Over the years, Intensive Care Units have become the hot corner of hospitals. In the near future, new automated systems will ease ICU patient monitoring and secure delivery of sophisticated treatments.
Claude Bernard has introduced the concept of intensive care when arguing in favour of restoring homeostasis as a key point of diseases management. Intensive care became more concrete to people in the middle of the 20th century when the introduction of lung iron to support respiratory function prevented death in most of victims of the poliomyelitis pandemic. Politics rapidly got the importance of creating specific places to deliver life-supporting treatments for acutely ill patients. Thereafter, Intensive Care Units (ICUs) were built all around the world including industrialised and emerging countries and became the hot corner of hospitals. Amazingly, there is no consensus on what should be an optimal ICU. They are markedly different across countries in design and resources and in management and care delivery. Thus, unsurprisingly, death rates in the ICUs vary on an average from 8 to 20 per cent around the world. Analysing the causes of death in ICUs is risky. Basically, people may die as a direct consequence of the critical illness, as a consequence of underlying co-morbidities, secondary to iatrogenic events, or as a consequence of withholding, withdrawing life-supportive treatments. Intuitively, there is little to do on co-morbid conditions or decision to terminate care. Thus, reducing ICU mortality should focus on advances in the management of critical illness and the prevention of iatrogenic complications.

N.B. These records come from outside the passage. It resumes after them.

@[simp] theorem raise_pending : (raise e s).pending = s.pending := by have h := congrArg State.pending (still_raise e s); exact h
@[simp] theorem raise_free : (raise e s).free = s.free := by have h := congrArg State.free (still_raise e s); exact h
@[simp] theorem raise_wardens : (raise e s).wardens = s.wardens := by have h := congrArg State.wardens (still_raise e s); exact h
@[simp] theorem raise_cmd : (raise e s).cmd = s.cmd := by have h := congrArg State.cmd (still_raise e s); exact h
@[simp] theorem raise_sync : (raise e s).sync = s.sync := by have h := congrArg State.sync (still_raise e s); exact h
@[simp] theorem raise_defects : (raise e s).defects = s.defects := by have h := congrArg State.defects (still_raise e s); exact h
@[simp] theorem raise_quarry : (raise e s).quarry = s.quarry := by have h := congrArg State.quarry (still_raise e s); exact h
@[simp] theorem raise_test : (raise e s).test = s.test := by have h := congrArg State.test (still_raise e s); exact h
@[simp] theorem raise_gov : (raise e s).gov = s.gov := by have h := congrArg State.gov (still_raise e s); exact h
@[simp] theorem raise_tst : (raise e s).tst = s.tst := by have h := congrArg State.tst (still_raise e s); exact h
@[simp] theorem raise_boot : (raise e s).boot = s.boot := by have h := congrArg State.boot (still_raise e s); exact h
@[simp] theorem raise_links : (raise e s).links = s.links := by have h := congrArg State.links (still_raise e s); exact h
@[simp] theorem raise_vein : (raise e s).vein = s.vein := by have h := congrArg State.vein (still_raise e s); exact h
@[simp] theorem raise_mir : (raise e s).mir = s.mir := by have h := congrArg State.mir (still_raise e s); exact h
theorem raise_hubA : hubStill (raise e s).hubA = hubStill s.hubA := by have h := congrArg State.hubA (still_raise e s); exact h
theorem raise_hubB : hubStill (raise e s).hubB = hubStill s.hubB := by have h := congrArg State.hubB (still_raise e s); exact h
theorem raise_keys : { (raise e s).keys with dbg := none } = { s.keys with dbg := none } :=
  by have h := congrArg (fun t : State => ({ t.keys with dbg := none } : Keys)) (still_raise e s); exact h
@[simp] theorem raise_debug : (raise e s).keys.dbg.isSome = s.keys.dbg.isSome := by
  have := congrArg (fun t : State => t.keys.dbg.isSome) (still_raise e s)
  simpa [still] using this
@[simp] theorem war_raise (p : Nat) : war (raise e s) p = war s p := by simp [war]
@[simp] theorem lnk_raise (j : Nat) : lnk (raise e s) j = lnk s j := by simp [lnk]
@[simp] theorem queueOf_raise (q : Nat) : queueOf (raise e s) q = queueOf s q := by simp [queueOf]
end

/-- What an event leaves alone in a hub. -/
theorem hubStill_raise (e : Ev) (s : State) (h : HubId) : hubStill (hubOf (raise e s) h) = hubStill (hubOf s h) := by
  cases h
  · exact raise_hubA e s
  · exact raise_hubB e s
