/-- Settles O16: the object's type, state and owner pass the row's checks. -/
theorem syncCommands : Obligations.SyncCommands := by
  refine ⟨fun o => ?alloc, ?arm, ?free, ?signal, ?saturates, ?flag, ?take, objOf_writeCount, ?query, ?jobend⟩
  case alloc =>
    refine performs_of (fun _ _ => rfl) (by decide) (fun c s h => ?_) (fun _ _ => trivial)
    obtain ⟨hrole, h1, h2, hjob, hfree, hnew⟩ := h
    have hhost : c.role ≠ 2 := by omega
    have hten : (decide (c.role ≠ 2) || decide (parB c.pk 4 = 0)) = true := by rw [decide_eq_true hhost, Bool.true_or]
    have hnew' : ∀ f, tfind (modObj o f s).sync.jobs (parN c.pk 2 2) = none := fun _ => hnew
    simp only [syncAllocRow, hhost, false_and, if_false, need_dec2 h1 h2, need_dec hjob, need_ok hten, hfree, hnew', Option.isSome_none,
      Bool.false_eq_true]
  case arm =>
    refine performs_of (fun _ _ => rfl) (by decide) (fun c s h => ?_) (fun _ _ => trivial)
    obtain ⟨ho, hmine, htype, hstate, hrange, hgate, h1, h2, hmeets, hparts⟩ := h
    have hserve : parts.all (fun p => decide (armCount (payOf c.pk) p = 0) || partInService s p) = true :=
      List.all_eq_true.mpr (fun p hp => by rcases hparts p hp with h | h <;> simp [h])
    have hlive : (decide ((objOf s (parN c.pk 0 2)).type ≠ 0) && decide ((objOf s (parN c.pk 0 2)).state ≠ 4)) = true := by
      rw [htype, hstate]; decide
    have hready : (decide ((objOf s (parN c.pk 0 2)).state = 1) || (decide ((objOf s (parN c.pk 0 2)).state = 2) &&
        decide ((objOf s (parN c.pk 0 2)).count = 0) && !(objOf s (parN c.pk 0 2)).fail)) = true := by
      rw [decide_eq_true hstate, Bool.true_or]
    have hmeets' : (!rangeMeets s (parN c.pk 0 2) (parN c.pk 4 4) (parN c.pk 8 4)) = true := by rw [hmeets]; rfl
    have hbarrier : ¬ (objOf s (parN c.pk 0 2)).type ≠ 1 := Classical.not_not.mpr htype
    simp only [syncArmRow, needObj_ok ho hmine, need_ok hlive, need_dec hrange, if_neg hbarrier, need_ok hready,
      need_dec hgate, need_dec2 h1 h2, need_ok hmeets', need_ok hserve]
  case free =>
    refine performs_of (fun _ _ => rfl) (by decide) (fun c s h => ?_) (fun _ _ => trivial)
    obtain ⟨ho, hmine, htype, hstate⟩ := h
    have hfree : (decide ((objOf s (parN c.pk 0 2)).type ≠ 0) &&
        (decide ((objOf s (parN c.pk 0 2)).type ≠ 1) || decide ((objOf s (parN c.pk 0 2)).state = 1) || decide ((objOf s (parN c.pk 0 2)).state = 4) ||
          (decide ((objOf s (parN c.pk 0 2)).state = 2) && decide ((objOf s (parN c.pk 0 2)).count = 0) && !(objOf s (parN c.pk 0 2)).fail))) = true := by
      rw [decide_eq_true htype, Bool.true_and]
      by_cases hbar : (objOf s (parN c.pk 0 2)).type = 1
      · rcases hstate hbar with h | h <;> simp [h]
      · simp [hbar]
    simp only [syncFreeRow, needObj_ok ho hmine, need_ok hfree]
  case signal =>
    refine performs_of (fun _ _ => rfl) (by decide) (fun c s h => ?_) (fun _ _ => trivial)
    obtain ⟨ho, hmine, htype, hstate, hroom⟩ := h
    simp only [syncSignalRow, needObj_ok ho hmine, need_dec2 (Or.inl htype) hstate, if_pos htype, if_neg (Nat.not_lt.mpr hroom)]
  case saturates =>
    refine performs_of (fun _ _ => rfl) (by decide) (fun c s h => ?_) (fun _ _ => trivial)
    obtain ⟨ho, hmine, htype, hstate, hfull⟩ := h
    simp only [syncSignalRow, needObj_ok ho hmine, need_dec2 (Or.inl htype) hstate, if_pos htype, if_pos hfull]
  case flag =>
    refine performs_of (fun _ _ => rfl) (by decide) (fun c s h => ?_) (fun _ _ => trivial)
    obtain ⟨ho, hmine, htype, hstate, hn⟩ := h
    have hnotsem : (objOf s (parN c.pk 0 2)).type ≠ 2 := by omega
    simp only [syncSignalRow, needObj_ok ho hmine, need_dec2 (Or.inr htype) hstate, if_neg hnotsem, if_neg hn]
  case take =>
    refine performs_of (fun _ _ => rfl) (by decide) (fun c s h => ?_) (fun _ _ => trivial)
    obtain ⟨ho, hmine, htype, hstate, hn, hcount⟩ := h
    simp only [syncTakeRow, needObj_ok ho hmine, need_dec2 htype hstate, need_dec hn, need_dec hcount]
  case query =>
    refine performs_of (fun _ _ => rfl) (by decide) (fun c s h => ?_) (fun _ _ => trivial)
    obtain ⟨hrole, hfirst, h1, h2⟩ := h
    simp only [syncQueryRow, need_dec hfirst, need_dec2 h1 h2, hrole, false_and, if_false]
  case jobend =>
    refine performs_of (fun _ _ => rfl) (by decide) (fun c s h => ?_) (fun _ _ => trivial)
    simp only [syncJobendRow, h.1, Bool.not_true, Bool.false_eq_true, if_false, need_dec h.2]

Sepsis accounts for a greater number of diseases related deaths in the ICU.
Severe sepsis and septic shock are even today associated with 20-25 per cent and 40-45 per cent of mortality rates, respectively. Halting sepsis related deaths should be a priority for physicians, researchers, health policy makers and pharmaceutical industries. This is a reasonable goal to achieve. Undoubtedly, some progress has already been done and implementing the Surviving Sepsis Campaign bundles results in substantial survival benefit.
Most of the recommendations are simple measures (the first 6-hour bundles), e.g. early antibiotic treatment and source control and restoring cardiovascular homeostasis, that can be applied right away almost everywhere and may have a substantial impact on survival. Similarly, when sepsis is associated with acute lung injury or acute respiratory distress syndrome, keeping plateau pressures in the airway low, e.g. 25 cmH20 or less may prevent death in many patients. More complex strategies need to be used as second line measures in patients who failed to respond to the first 6-hour bundles. They may include maintaining blood glucose levels below 150 mg / dl, infusing activated protein C for four days, and low dose of corticosteroids, i.e. 200 mg of hydrocortisone or equivalent, for a week. These second line strategies are aimed at restoring metabolic, haemostatic and immune homeostasis. So, applying the original concept developed by Claude Bernard of maintaining homeostasis seems a very successful approach to deadly critical illness like sepsis.
In the very near future, one expects that most, if not all, patients with severe sepsis or septic shock will be treated according to the Surviving Sepsis Campaign. In addition, prioritising a better understanding of the mechanisms behind the chaotic nature of critical illness and designing diagnostic tools to recognise subtle loss in biological systems, homeostasis are key determinants for the development of successful treatments for sepsis and non-septic systemic inflammatory response syndromes.
Right now, the prevention of iatrogenic complications in the ICU is a top priority to reduce deaths. The critically ill patient is exposed to a number of drugs. Yet, for most of the medications, the pharmacokinetics during critical illness remain unclear, and little is known about interactions between drugs. For example, activated protein C and corticosteroids may be widely used in combination to treat septic shock, though safety data are lacking. The pharmaceutical companies should be included in the development of novel drugs particularities related to critical illness. The incidence of ICU acquired superinfections is still unacceptably high, albeit the efficacy of several preventive measures is already recognised. The attributable mortality of blood stream infection or ventilator associated pneumonia may reach 20 per cent.
There is an urgent need for tools allowing a more efficient translation of evidence based information to the bedside. It is also paramount to develop new strategies for the prevention of multi-resistant microorganisms. Life-support therapies that are so paramount to surviving critical illness, e.g. mechanical ventilation, renal replacement therapy or vasopressor therapy, are also associated with life-threatening complications. These treatments need to be adjusted a la carte in individual patients on a continuous basis, which is almost unfeasible by humans. Thus, researchers are developing close-loop systems providing computer guided adjustments of life-supportive therapies. In the near future, new automated systems will ease ICU patient monitoring and secure delivery of sophisticated treatments. So, it is expected that the cost related to ICU will continue to increase and this may be accepted by people only if ICU risk of death is minimised.
Author Bio
Djillali Annane is a Professor in Medicine at university of Versailles and the Director of the general ICU at Raymond Poincaré Hospital (Assistance Publique Hopitaux de Paris). His main research area is pathomechanisms and treatment of sepsis. He has written more than hundred and fifty papers in medical journals and textbook, including NEJM, JAMA, Lancet.